Она немного замялась, как бы раздумывая, говорить или нет, потом решилась.
— Знакомая у меня появилась под Тулой, — заговорила она медленно, подбирая слова. — Беда у неё. — И уже твёрдым голосом произнесла: — Только вы можете ей помочь. — И рассказала про обиды вдовы, у которой отняли дом по подложным документам. Но никто не берётся её защитить. И о голоде в деревне рассказала.
Михаил Николаевич достал карандаш и записную книжку.
— Ты не запомнила название деревни? — спросил он, собираясь записать его.
— Как же? Терехово. На реке Тулице, рядом с Тулой.
— А фамилия вдовы?
— Не спросила, — огорчилась Груня. — Зовут — помню как: Александра Максимовна. Да зачем она нужна, фамилия? В деревне каждый друг друга знает. Найдётся и без фамилии.
— И то верно, — согласился он. — Найду, если, конечно, окажусь в тех краях.

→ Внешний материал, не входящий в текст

-- ==== Sys2Proof/Machine/Package.lean ====
section
/-! DEFINITION. The package: the cold start (R420, R421), the warm reset of a die (R416 to R419, R464, R465), the failure of a die (R378), supply
and temperature (R423, R424), and attestation (R421). What the outside does to it enters as events. -/
namespace Sys2Proof.Machine

/-! Dies and their states (R416). -/

/-- Tells the manager of a clover about a die: event 1 failed, 2 re-admitted (R364). -/
def State.dieMsg (s : State) (clover d event : Nat) : State :=
  s.postMsg clover (deviceMsg 0 6 0 0 0 0 (BitVec.ofNat 64 (d + event * 2 ^ 8)))

/-- A die changes state: the partitions that hold clovers of it are signalled (R413). -/
def State.setDieState (s : State) (d : Nat) (st : DieState) : State :=
  let s := s.modDie d fun k => { k with state := st }
  (List.range 16).foldl (fun s p => if (List.range 24).any fun i => (State.part s p).clovers.getLsbD (24 * d + i) then s.msixSignal (32 * p + 31) else s) s

/-- A message to the manager of local clover 0 of every other die that has not failed. -/
def State.tellSurvivors (s : State) (d : Nat) : State :=
  (List.range 4).foldl (fun s e => if e = d ∨ (State.die s e).failed = true then s else s.dieMsg (24 * e) d 1) s

/-- The commands of dctl and DIECTL (R273, R416, R422): OK, or DENIED with nothing done. `issuer` is the die that gave it, 4 for the host.
STATUS needs no state of the die. -/
def State.dieRefuses (s : State) (d cmd issuer : Nat) : Bool :=
  let need : DieState := match cmd with | 1 => .run | 2 => .offline | _ => .selftest
  d == 0 || d == issuer || (cmd != 0 && (s.die d).state != need) ||
    (cmd == 1 && (((List.range 4).any fun e => e != d && (s.die e).state != .run) || !s.featack.getLsbD 10))

/-- Writes back the queue contexts a die caches, as soon as their descriptors may be written (R206, R282, R417). -/
def State.flushDie (s : State) (d : Nat) : State :=
  match s.flushReady d none with
  | (0, s) => s.flushQ d none
  | (c + 1, s) => s.after (c + 1) .writeBack [d, 2]

/-- The pages whose bias is changing. -/
def State.flippingPages (s : State) : List Page := s.flips.filterMap fun f => match (s.walk f.part (f.page * 2 ^ 16)).out with
  | .page p => some p
  | _ => none

/-- The lines of a page. -/
def Page.hasLine (p : Page) (line : Nat) : Bool :=
  decide (p.pa / 128 ≤ line ∧ line < p.pa / 128 + (if p.big then 2 ^ 29 else 2 ^ 16) / 128)

/-- A die drops every line it holds, the dirty ones written back first. Those of a page that is changing its bias are flushed with it: each watch
on them becomes a conflict (R335, R417). -/
def State.dropHeld (s : State) (d : Nat) (ws : List Waiter) : State :=
  let pages := s.flippingPages
  (s.lines.filter fun (_, e) => e.holder == some d).foldl (fun s (l, e) =>
    let s := (State.l1Holders s l).foldl (fun s k =>
      let spec := ((Map.get [] (State.core s k).l1 (l1Set l)).find? (·.line == l)).map (·.spec)
      (s.modCore k (·.l1Drop l)).watchLine l ((spec.getD []).map (k * 16 + ·))) s
    let s := if pages.any (·.hasLine l) then
        ((s.watchers l none).foldl (fun s w => State.conflict s w) s).modLine l fun e => { e with watch := [] }
      else s
    let s := if e.dirty then s.writeBack d l ws else s
    (s.uncache d l).modLine l fun e => { e with holder := none, dirty := false }) s

/-- The lines that a die holds are lost: those it alone had modified are poisoned (R313). -/
def State.loseLines (s : State) (d : Nat) : State :=
  { s with lines := (s.lines.map fun (l, e) =>
    (l, if e.holder = some d then { e with holder := none, poison := e.poison || e.dirty, dirty := false } else e)).filter fun (_, e) => e != Line.reset }

/-- Step 1 (R417): every resident team is asked to leave, and every bin emits its task wave. -/
def State.quiesce (s : State) (d : Nat) : State :=
  let s := (s.setDieState d .quiescing).modDie d fun k => { k with phase := 1 }
  let here := s.teams.filter fun (_, t) => t.state == .resident && t.core / 96 == d
  let s := here.foldl (fun s (id, _) => (State.together s id).foldl State.requestYield s) s
  let s := (s.die d).bins.foldl (fun s (b, _) => State.emitBin s d b) s
  let s := s.modDie d fun k => { k with stealing := none }
  let s := { s with launches := s.launches.map fun ((k, l) : Nat × Launch) => (k, if l.die = d then { l with die := 0 } else l) }
  s.flushDie d

/-- Step 5 (R418): the die's cores, managers, mailboxes, caches and B-stores are cleared; its self-test ends 208,096 cycles on. A line whose
write-back it could not complete is poisoned (R313). -/
def State.resetDie (s : State) (d : Nat) : State :=
  let s := (s.setDieState d .resetting).loseLines d
  let s := { s with
    cores := s.cores.filter fun (k, _) => k / 96 != d
    clovers := s.clovers.filter fun (k, _) => k / 24 != d }
  (s.modDie d fun k => { k with tlb := [], cache := [], qctx := [], rr := 0, frozen := 0, preempting := none, stepAt := none, placeAt := none,
                                cycleBase := s.now + 4096 }).after 208096 .selftest [d]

Точно не обещаю, всё зависит от того, как сложатся дела. Ну, будь благополучна! — попрощался Михаил Николаевич и пошёл стремительным шагом. А Груня смотрела ему вслед, пока он не скрылся за углом.
Как ни взволнована была Груня событиями сегодняшнего дня, но, вернувшись в свою комнатку, сразу же принялась за уроки. Лишь глубокой ночью погасила лампу и примостилась на подоконнике. Будто на ладони выстроился перед ней весь прошедший день: лекция профессора Алфёрова, встреча с Михаилом Николаевичем, замечательная Вревская. В памяти оживают их слова, теперь они навсегда с ней. Сразу вспомнилась и Ольга Андреевна из Севска, и тётка Устинья. Даже трудно представить себе, что совсем ещё недавно она никого из них не знала. И как много уже для неё сделал каждый из них.
Всё-всё хранила благодарная Грунина память. И душа становилась шире, наполнялась могучей силой доброты.
Давно погасли во всех окнах огни. Поздний час, а на улице светло. Сияют неправдоподобные звёзды-жемчужины. Над Калинкиным мостом повис зеленоватый месяц. Белые ночи в разгаре. Странные, таинственные ночи.